CARSON DALY: A series of photographs featuring President Kennedy and his wife Jackie are hitting the auction block this week. Today's Sheinelle Jones has a first look and the stories behind them. Sheinelle, good morning.

[ON-SCREEN HEADLINE: Camelot On Vacation; New Photos of JFK & Jackie Up for Auction]

SHEINELLE JONES: Good morning. There are forty-two photos in all and what's so striking about these images is that they depict the first couple in a way many of us aren't accustomed to seeing – away from the confines of the White House, enjoying just another day at the beach.

JOHN F. KENNEDY: Ask not what your country can do for you. Ask what you can do for your country.

JONES: Camelot's first couple, President John F. Kennedy and wife Jackie, American icons to this day. Now we're getting a rarely seen glimpse of the couple in some never-before-seen photographs that are going up for auction. These unpublished images were taken at the Cape Cod estate of heiress and Kennedy friend Bunny Melon and her husband Paul Melon during an August visit in 1961. Washington Post publisher Phil Graham was there, along with his wife Catherine, who took many of the pictures.

BOBBY LIVINGSTON: Melon estate, where they're visiting, is a massive house with maids and, you know, all kinds of servants and grounds keepers, but the Kennedys, the President, they decide to – they're going to go to the beach shack down by the water, no amenities. You know it's – you can see how casual it is.

JONES: Bobby Livingston is an executive vice president of RR Auction House.

LIVINGSTON: I believe the Kennedys to America are the closest thing you have to a royal family. And here they are back stage. Incredible.

JONES: JFK's sister Eunice Kennedy is also in attendance that day. Her bright smile seen as she sits perched behind her brother, who's in firm control of the boat with Jackie by their side. It may seem that on this day the Kennedys don't have a care in the world, laughing and talking with their friends, and may not even know they're being photographed. No sign here of JFK's painful and chronic back problems.

DORIS KEARNS GOODWIN: We're not seeing his back brace. JFK is just coming out of the ocean and you feel as if you are getting a glimpse of how they actually were.

JONES: You may be surprised to see the images of the dignified first lady, always so in control of her public image.

JACKIE KENNEDY: I think this house will always grow, and should.

JONES: And here seen smoking cigarettes in a bathing suit.

LIVINGSTON: Jackie Kennedy was so beautiful and had such great taste and fashion. But here, when you see her smoking, casual, legs crossed – not the Jackie you are used to seeing.

JONES: Private and lighthearted moments.
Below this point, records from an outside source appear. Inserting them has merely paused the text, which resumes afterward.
-- ==== Sys2Proof/Tests/Slice0.lean ====
section
/-! SUPPORT. Tests: ill-formed commands, the worked checks and cases of the spec, and for each statement a state and
operands that meet its hypotheses. Every expected value is the spec's own, from the chapter that a comment names. -/

namespace Sys2Proof.Tests

open Sys2Proof.Machine

/-! ### Builders -/

/-- The three key characters. -/
def key (a b c : Nat) : Key := ⟨chr a, chr b, chr c⟩

/-- A bay that is closed and locked. -/
def lockedBay (n c w : Nat) : Bay := { newBay n c w with state := .closedLocked, lockConfirmed := true }

/-- Profile 21 with the first five doors of its list (02, Worked example: a fleet profile). -/
def fleet : Profile :=
  { code := 21, cars := 4, q := 1200, refs := 0
    doors := [⟨1, 2950, 1400⟩, ⟨1, 7450, 1400⟩, ⟨1, 11950, 1400⟩, ⟨1, 16450, 1400⟩, ⟨2, 21550, 1400⟩] }

/-- The list of the interleave case (04): bays 9 to 12, markers M1 to M3. -/
def runningList : PollList :=
  ⟨[⟨9, .status⟩, ⟨10, .status⟩, ⟨11, .status⟩, ⟨12, .status⟩, ⟨33, .status⟩, ⟨34, .status⟩, ⟨35, .status⟩], .repeat⟩

/-- Face F1 of the worked cases (01, 04): Lf 210,000, the UP mark of 4 cars at 150,000, bays 9 to 12, in NORMAL with its
line enabled. -/
def faceF1 (x : FaceState) : FaceState :=
  { x with
    config :=
      { x.config with
        lf := some 210000
        marksUp := ⟨#[none, none, none, some 150000, none, none, none, none, none, none], rfl⟩ }
    bays := [lockedBay 9 133000 1900, lockedBay 10 137500 1900, lockedBay 11 142700 2000, lockedBay 12 147200 2000]
    fi := { x.fi with mode := .normal, conditions := ⟨true, true, true, true, true, true⟩, proving := true }
    line := { x.line with enabled := true, running := some runningList } }

/-- The part with face F1 as above, changed by `g`, at a time base value. -/
def station (now : Nat) (g : FaceState → FaceState) : State :=
  { State.reset.modFace .f1 (fun x => g (faceF1 x)) with
    now := BitVec.ofNat 32 now, profiles := [fleet], freePool := 507 }

/-- A train of profile 21 in a berth state. -/
def train (b : BerthState) (x : FaceState) : FaceState :=
  { x with
    berth := { x.berth with state := b, train := some 4107, profile := some 21, dir := some .up, cars := some 4 } }

/-- The snapshot of the worked case (04, Worked case: alignment at face F1). -/
def snapshotF1 : Snapshot := ⟨150038, 38, .full, [9, 10, 11, 12], [1, 2, 3, 4]⟩

/-- A train that stands aligned, in a berth state from ALIGNED on. -/
def stood (b : BerthState) (x : FaceState) : FaceState :=
  { train b x with berth := { (train b x).berth with standstill := true, snapshot := some snapshotF1 } }

/-- The face in a mode. -/
def inMode (m : Mode) (x : FaceState) : FaceState := { x with fi := { x.fi with mode := m } }

/-- Every bay of the face changed alike. -/
def withBays (g : Bay → Bay) (x : FaceState) : FaceState := { x with bays := x.bays.map g }

/-- The line of the face changed. -/
def withLine (g : Line → Line) (x : FaceState) : FaceState := { x with line := g x.line }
A rare behind-the-scenes look at one of the nation's most cherished couples.

KEARNS GOODWIN: And Jackie later said that what her husband wished he told her was that he had more simple good times, given all the tensions and the back pains and the troubles he had. So here's one of those simple good times and it's fun to see it.

JONES: Simple good times, I like that. The auction takes place this Thursday. Bobby Livingston says he's not sure how much the collection of photographs will go for, but he's hoping it will be in the tens of thousands of dollars.

NATALIE MORALES: I'm guessing it will.

TAMRON HALL: That's incredible.

JONES: I think so, too.

MORALES: People love that.

JONES: There's a picture I like with – President Kennedy's in the water and his eyes are closed. You know that moment when you're just kind of free.

HALL: Bliss.

SAVANNAH GUTHRIE: Alright, Sheinelle, thank you so much.